** To do **
When the line with "been lost. -/" appears below, start repeating lines exactly, and keep going through the line with "where said. -/"; add nothing outside that span.

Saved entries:

------------------------------------------------------------------------

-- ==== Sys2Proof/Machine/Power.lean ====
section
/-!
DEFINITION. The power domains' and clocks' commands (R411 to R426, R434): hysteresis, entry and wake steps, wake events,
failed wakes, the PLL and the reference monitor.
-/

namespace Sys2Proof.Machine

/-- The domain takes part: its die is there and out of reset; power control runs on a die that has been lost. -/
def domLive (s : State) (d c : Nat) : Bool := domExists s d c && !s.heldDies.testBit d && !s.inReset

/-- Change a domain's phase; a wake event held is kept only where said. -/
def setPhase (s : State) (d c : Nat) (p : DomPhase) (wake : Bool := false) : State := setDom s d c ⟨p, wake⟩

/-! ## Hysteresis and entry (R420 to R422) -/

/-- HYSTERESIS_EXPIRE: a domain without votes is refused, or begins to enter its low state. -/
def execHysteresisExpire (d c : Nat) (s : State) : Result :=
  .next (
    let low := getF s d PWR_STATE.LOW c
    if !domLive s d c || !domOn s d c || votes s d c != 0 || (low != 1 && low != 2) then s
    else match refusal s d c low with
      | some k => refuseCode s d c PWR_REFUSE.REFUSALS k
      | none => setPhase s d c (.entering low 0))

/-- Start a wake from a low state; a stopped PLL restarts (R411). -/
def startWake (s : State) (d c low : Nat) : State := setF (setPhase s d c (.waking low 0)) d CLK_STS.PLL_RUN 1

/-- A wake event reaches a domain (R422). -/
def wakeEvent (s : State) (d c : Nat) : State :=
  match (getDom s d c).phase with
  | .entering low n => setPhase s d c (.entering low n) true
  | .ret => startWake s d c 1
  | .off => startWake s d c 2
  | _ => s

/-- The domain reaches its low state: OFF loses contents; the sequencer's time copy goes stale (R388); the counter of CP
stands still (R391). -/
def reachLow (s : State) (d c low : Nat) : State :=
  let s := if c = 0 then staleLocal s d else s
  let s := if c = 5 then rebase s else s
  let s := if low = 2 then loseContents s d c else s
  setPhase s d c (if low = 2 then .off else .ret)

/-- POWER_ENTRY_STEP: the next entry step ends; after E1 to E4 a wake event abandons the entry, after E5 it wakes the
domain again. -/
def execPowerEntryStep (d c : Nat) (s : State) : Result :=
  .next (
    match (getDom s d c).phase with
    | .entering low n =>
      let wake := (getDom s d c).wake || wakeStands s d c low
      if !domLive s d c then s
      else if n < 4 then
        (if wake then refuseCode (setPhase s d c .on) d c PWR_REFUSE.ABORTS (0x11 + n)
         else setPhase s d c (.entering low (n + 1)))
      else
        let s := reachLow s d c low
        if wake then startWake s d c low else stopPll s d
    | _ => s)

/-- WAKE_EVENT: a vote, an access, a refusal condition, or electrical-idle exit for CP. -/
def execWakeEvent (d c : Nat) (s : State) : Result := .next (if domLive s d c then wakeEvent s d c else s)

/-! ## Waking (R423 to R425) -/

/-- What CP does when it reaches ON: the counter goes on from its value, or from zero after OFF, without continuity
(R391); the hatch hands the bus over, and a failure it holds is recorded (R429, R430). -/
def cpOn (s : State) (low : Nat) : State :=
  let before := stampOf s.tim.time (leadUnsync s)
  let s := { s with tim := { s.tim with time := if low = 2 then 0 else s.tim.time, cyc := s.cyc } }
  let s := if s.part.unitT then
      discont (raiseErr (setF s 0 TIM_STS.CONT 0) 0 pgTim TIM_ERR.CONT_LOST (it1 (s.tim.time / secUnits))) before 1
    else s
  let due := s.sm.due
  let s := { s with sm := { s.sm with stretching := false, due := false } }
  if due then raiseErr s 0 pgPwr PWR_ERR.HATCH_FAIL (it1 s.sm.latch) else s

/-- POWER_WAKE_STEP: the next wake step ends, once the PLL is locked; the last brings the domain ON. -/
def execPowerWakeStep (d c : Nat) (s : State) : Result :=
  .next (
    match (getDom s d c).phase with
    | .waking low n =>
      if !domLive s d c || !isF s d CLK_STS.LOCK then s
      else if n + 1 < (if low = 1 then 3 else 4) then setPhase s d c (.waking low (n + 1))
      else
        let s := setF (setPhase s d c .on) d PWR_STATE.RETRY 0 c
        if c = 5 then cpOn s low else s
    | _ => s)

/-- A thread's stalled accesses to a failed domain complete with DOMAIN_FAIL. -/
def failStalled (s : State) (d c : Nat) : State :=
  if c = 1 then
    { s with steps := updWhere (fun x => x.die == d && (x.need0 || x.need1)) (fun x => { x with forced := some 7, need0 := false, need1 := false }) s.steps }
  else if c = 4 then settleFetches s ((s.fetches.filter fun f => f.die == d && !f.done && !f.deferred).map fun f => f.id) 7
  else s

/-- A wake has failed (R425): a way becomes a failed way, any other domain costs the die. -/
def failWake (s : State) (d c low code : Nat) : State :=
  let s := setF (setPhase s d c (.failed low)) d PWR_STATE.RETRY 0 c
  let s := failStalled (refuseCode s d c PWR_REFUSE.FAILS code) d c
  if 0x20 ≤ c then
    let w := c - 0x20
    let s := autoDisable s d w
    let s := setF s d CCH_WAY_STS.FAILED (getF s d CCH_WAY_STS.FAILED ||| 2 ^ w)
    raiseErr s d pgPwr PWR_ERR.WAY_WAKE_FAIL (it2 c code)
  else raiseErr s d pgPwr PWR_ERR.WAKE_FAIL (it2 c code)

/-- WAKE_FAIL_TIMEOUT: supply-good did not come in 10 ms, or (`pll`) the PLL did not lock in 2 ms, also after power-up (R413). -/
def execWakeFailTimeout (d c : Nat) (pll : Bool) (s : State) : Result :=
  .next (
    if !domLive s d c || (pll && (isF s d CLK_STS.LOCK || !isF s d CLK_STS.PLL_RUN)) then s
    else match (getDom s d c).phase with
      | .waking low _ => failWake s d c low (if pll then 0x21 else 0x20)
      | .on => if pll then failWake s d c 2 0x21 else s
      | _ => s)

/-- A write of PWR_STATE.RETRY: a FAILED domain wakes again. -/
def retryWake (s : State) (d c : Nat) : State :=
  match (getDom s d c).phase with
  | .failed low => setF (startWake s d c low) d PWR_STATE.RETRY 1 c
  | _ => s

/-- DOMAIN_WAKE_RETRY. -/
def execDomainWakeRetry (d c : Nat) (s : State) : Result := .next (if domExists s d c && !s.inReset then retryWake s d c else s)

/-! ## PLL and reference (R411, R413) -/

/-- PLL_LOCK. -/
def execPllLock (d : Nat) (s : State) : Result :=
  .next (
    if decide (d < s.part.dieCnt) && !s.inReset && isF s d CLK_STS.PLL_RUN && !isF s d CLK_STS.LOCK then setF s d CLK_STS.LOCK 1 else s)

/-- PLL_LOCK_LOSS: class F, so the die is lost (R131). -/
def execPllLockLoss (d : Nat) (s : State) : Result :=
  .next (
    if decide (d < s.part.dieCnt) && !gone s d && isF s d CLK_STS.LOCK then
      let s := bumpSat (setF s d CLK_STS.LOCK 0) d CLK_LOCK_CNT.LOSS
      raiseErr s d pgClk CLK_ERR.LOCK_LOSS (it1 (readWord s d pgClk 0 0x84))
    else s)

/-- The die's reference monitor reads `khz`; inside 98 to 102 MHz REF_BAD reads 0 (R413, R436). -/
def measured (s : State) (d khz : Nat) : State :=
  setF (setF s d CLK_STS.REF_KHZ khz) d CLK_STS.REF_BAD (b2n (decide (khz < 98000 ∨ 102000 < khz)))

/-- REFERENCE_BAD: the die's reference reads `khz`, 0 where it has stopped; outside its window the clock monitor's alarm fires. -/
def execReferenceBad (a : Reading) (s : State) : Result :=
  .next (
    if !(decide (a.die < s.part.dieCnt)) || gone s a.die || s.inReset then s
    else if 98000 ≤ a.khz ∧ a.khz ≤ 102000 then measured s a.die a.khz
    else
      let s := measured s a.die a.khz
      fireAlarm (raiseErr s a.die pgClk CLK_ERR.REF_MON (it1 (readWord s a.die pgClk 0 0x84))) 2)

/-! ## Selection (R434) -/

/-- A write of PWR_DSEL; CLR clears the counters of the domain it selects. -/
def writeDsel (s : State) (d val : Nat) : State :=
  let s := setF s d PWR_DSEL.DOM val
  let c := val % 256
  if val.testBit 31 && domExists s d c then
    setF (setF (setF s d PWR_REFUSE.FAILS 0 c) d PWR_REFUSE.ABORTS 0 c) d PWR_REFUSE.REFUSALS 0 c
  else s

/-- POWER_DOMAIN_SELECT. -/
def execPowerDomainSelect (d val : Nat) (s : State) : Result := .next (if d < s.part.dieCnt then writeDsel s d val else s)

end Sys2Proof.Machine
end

------------------------------------------------------------------------

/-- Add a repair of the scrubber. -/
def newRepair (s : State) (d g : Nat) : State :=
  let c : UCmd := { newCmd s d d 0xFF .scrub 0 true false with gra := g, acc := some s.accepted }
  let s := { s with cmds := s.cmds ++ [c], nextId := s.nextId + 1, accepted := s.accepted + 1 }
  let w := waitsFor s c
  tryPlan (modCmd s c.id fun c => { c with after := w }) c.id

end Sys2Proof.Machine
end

------------------------------------------------------------------------

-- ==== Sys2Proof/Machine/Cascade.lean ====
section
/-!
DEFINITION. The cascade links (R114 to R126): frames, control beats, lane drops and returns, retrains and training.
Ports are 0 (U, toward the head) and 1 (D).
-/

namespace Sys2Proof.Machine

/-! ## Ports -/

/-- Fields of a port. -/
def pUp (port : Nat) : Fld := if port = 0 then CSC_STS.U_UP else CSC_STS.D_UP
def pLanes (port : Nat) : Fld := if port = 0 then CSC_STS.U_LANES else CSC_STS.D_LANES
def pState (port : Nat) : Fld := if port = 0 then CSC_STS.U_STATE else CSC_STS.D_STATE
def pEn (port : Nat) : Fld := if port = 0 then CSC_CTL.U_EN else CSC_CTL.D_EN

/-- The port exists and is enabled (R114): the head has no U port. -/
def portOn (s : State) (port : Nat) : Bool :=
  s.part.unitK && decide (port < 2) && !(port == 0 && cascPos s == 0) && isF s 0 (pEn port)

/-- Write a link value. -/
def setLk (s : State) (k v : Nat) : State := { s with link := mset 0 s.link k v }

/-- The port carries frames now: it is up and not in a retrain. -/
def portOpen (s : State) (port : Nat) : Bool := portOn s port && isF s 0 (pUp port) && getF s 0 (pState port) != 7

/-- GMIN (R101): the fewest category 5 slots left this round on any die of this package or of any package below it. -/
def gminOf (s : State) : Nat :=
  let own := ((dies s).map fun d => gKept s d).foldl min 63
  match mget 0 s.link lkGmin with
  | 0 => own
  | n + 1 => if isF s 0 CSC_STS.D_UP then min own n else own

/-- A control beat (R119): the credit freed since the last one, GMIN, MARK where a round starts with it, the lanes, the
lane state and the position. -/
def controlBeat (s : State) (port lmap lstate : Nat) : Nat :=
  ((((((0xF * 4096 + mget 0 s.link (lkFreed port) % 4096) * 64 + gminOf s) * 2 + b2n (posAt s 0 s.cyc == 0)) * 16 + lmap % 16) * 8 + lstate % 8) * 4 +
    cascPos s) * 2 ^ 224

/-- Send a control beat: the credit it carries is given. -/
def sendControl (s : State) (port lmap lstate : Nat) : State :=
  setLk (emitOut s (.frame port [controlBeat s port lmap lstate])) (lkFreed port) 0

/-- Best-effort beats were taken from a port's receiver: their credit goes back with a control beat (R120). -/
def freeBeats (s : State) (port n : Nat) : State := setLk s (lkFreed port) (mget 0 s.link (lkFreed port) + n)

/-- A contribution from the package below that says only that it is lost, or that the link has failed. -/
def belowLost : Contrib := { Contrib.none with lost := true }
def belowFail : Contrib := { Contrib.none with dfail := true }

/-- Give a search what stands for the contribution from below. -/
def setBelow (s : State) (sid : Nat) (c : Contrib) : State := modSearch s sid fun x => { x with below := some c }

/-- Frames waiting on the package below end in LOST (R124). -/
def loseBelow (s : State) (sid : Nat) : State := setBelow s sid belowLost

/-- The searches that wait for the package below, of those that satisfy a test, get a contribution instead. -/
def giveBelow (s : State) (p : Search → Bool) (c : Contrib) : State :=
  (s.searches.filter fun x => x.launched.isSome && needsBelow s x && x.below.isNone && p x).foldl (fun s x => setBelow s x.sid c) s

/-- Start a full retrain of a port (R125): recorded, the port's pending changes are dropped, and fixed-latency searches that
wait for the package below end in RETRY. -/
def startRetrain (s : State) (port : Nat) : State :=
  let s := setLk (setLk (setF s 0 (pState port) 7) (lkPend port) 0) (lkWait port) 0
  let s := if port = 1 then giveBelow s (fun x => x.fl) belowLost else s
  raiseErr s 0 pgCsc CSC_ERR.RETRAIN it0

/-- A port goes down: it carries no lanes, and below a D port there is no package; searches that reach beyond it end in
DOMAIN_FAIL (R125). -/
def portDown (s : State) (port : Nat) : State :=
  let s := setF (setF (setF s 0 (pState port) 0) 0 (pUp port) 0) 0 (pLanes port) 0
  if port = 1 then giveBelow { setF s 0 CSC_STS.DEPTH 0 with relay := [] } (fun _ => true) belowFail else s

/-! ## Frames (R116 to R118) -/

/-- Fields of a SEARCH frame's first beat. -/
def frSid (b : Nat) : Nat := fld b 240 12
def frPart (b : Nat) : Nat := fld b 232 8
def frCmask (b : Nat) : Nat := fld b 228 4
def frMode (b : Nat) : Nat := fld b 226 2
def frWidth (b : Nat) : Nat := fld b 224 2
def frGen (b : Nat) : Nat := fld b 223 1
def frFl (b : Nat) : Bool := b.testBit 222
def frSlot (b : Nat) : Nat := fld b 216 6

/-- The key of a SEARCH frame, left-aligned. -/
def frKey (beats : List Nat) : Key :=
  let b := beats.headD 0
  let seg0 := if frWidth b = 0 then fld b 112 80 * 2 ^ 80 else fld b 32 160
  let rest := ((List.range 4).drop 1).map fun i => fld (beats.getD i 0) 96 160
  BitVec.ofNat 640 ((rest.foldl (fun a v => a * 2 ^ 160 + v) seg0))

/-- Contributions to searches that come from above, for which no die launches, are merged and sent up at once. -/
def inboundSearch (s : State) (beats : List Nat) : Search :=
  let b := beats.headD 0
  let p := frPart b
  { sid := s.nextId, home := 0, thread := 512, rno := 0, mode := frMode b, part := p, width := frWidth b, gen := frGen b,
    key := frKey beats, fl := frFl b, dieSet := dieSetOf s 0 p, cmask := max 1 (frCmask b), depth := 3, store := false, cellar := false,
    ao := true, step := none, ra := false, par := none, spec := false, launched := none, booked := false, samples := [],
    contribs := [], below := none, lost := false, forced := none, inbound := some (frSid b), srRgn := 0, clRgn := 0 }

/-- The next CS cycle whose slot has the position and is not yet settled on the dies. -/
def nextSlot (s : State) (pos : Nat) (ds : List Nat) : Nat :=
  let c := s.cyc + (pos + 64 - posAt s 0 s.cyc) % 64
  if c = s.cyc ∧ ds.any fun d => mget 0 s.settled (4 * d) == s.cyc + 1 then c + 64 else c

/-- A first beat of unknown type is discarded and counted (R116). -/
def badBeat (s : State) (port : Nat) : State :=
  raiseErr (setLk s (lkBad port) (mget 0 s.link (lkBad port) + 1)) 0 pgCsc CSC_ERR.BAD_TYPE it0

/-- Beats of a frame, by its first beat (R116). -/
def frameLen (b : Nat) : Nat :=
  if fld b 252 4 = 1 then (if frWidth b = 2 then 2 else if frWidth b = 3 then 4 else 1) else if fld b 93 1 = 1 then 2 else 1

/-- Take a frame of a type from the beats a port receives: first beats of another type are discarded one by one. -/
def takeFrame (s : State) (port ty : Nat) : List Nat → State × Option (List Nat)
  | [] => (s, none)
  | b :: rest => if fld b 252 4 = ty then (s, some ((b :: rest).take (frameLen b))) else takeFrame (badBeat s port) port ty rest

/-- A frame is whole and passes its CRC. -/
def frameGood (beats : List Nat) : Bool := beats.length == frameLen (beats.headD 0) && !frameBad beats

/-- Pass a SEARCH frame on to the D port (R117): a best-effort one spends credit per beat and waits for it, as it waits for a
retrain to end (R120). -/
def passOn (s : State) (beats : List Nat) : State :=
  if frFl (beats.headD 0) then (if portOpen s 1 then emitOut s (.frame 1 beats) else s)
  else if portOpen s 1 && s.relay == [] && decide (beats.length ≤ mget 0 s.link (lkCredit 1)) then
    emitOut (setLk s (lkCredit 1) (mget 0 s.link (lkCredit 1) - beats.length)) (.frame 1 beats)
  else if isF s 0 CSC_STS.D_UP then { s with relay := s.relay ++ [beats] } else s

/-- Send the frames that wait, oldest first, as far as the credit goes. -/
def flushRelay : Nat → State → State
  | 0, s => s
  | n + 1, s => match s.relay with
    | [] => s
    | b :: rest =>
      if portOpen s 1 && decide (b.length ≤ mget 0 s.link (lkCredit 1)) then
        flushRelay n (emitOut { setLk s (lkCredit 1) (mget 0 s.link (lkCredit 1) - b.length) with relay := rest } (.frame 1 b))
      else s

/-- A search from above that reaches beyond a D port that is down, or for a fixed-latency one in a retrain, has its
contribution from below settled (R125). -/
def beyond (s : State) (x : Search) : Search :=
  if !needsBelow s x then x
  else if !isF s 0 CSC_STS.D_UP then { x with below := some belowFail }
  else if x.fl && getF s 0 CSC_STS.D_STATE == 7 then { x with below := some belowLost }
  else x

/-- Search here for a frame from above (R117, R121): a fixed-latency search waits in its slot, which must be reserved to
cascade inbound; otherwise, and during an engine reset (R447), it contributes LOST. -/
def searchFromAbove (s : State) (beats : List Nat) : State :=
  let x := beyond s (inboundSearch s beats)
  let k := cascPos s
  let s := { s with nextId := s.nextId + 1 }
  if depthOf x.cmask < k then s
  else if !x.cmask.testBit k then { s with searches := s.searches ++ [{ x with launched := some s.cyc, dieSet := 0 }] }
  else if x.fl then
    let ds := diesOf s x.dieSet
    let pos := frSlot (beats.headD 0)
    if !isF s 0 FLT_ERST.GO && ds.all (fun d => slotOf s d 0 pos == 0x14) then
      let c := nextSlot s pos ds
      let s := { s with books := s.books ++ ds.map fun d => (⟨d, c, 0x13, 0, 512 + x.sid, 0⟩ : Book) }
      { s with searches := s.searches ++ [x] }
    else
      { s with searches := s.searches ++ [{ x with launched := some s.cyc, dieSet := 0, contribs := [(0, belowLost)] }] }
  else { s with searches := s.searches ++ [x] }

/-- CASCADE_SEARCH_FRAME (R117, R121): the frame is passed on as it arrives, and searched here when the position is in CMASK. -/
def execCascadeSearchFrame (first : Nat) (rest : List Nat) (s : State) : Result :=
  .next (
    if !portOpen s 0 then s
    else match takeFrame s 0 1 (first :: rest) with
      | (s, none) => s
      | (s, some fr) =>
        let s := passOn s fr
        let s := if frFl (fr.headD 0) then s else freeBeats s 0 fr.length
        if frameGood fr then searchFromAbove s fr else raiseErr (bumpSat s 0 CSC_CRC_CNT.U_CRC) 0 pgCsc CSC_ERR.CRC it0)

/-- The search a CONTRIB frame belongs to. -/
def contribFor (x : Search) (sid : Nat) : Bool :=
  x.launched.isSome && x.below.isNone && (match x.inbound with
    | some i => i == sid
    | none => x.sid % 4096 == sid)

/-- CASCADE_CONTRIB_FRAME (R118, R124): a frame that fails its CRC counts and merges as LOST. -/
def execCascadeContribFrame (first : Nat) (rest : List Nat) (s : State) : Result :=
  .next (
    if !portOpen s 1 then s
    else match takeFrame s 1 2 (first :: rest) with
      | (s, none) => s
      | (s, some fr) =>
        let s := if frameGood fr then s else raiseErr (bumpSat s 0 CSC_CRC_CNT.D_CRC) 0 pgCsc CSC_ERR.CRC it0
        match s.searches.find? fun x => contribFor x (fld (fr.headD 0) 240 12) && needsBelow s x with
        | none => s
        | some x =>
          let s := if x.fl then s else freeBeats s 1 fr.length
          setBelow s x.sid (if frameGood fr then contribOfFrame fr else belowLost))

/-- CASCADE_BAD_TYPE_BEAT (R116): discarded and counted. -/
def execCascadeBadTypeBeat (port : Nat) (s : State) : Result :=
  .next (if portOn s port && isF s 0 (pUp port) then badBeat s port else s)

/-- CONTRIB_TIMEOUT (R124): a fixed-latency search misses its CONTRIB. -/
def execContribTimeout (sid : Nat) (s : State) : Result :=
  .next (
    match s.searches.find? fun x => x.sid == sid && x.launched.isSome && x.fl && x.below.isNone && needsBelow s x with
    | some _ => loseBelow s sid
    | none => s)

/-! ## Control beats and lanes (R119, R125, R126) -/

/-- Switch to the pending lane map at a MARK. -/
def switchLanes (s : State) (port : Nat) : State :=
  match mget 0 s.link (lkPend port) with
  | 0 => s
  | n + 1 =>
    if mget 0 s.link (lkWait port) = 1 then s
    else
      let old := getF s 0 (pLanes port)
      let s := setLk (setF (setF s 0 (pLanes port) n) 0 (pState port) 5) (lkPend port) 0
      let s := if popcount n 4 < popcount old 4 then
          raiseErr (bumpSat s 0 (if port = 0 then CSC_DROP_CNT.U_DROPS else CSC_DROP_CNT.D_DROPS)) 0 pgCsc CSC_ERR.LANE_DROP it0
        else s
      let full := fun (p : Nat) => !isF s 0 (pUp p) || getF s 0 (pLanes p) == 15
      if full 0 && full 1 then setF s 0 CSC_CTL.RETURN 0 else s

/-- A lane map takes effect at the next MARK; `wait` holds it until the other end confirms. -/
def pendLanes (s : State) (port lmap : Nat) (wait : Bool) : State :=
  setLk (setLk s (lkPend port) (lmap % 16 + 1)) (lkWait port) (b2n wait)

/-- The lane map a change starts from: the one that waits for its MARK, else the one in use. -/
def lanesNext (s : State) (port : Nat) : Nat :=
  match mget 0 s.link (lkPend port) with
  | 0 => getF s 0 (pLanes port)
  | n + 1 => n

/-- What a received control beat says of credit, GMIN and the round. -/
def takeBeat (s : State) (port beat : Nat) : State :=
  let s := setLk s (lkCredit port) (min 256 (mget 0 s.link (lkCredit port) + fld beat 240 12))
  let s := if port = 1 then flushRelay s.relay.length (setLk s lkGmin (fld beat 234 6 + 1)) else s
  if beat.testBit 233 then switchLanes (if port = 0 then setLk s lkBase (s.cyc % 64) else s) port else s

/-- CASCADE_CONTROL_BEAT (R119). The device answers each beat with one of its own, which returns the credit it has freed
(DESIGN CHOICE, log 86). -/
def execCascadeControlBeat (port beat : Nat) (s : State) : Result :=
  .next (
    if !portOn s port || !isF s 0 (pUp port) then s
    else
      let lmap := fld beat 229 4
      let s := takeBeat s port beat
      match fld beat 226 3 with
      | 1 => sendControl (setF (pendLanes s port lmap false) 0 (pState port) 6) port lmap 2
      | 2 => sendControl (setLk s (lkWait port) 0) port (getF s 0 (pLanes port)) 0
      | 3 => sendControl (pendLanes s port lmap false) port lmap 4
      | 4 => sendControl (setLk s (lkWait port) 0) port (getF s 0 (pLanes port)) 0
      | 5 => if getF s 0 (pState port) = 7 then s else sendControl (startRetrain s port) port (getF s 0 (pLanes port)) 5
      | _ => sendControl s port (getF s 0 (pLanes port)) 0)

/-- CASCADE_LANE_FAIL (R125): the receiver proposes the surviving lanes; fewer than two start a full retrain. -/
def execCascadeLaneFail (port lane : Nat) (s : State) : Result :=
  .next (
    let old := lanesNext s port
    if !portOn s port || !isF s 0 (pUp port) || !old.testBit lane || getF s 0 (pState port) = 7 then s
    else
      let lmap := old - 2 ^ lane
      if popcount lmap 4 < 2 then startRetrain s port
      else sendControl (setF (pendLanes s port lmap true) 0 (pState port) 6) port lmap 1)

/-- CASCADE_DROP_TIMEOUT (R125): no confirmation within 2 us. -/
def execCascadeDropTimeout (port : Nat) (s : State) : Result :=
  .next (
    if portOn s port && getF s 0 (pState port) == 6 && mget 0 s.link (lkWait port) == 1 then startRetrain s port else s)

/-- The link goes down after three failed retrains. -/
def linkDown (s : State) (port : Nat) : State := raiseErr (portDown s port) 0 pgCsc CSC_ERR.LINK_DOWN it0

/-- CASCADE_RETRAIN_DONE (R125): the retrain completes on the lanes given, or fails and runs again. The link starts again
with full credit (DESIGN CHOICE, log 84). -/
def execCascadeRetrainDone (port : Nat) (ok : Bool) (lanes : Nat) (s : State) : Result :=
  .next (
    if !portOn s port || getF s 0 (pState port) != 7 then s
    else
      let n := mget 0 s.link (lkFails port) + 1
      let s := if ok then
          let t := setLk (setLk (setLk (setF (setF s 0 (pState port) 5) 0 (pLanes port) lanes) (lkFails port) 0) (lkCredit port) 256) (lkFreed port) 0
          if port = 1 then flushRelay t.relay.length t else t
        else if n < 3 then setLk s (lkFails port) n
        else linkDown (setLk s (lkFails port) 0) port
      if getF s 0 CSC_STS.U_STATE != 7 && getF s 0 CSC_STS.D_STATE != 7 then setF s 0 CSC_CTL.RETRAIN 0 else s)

------------------------------------------------------------------------

** Answer to the problem **
/-- The domain takes part: its die is there and out of reset; power control runs on a die that has been lost. -/
def domLive (s : State) (d c : Nat) : Bool := domExists s d c && !s.heldDies.testBit d && !s.inReset

/-- Change a domain's phase; a wake event held is kept only where said. -/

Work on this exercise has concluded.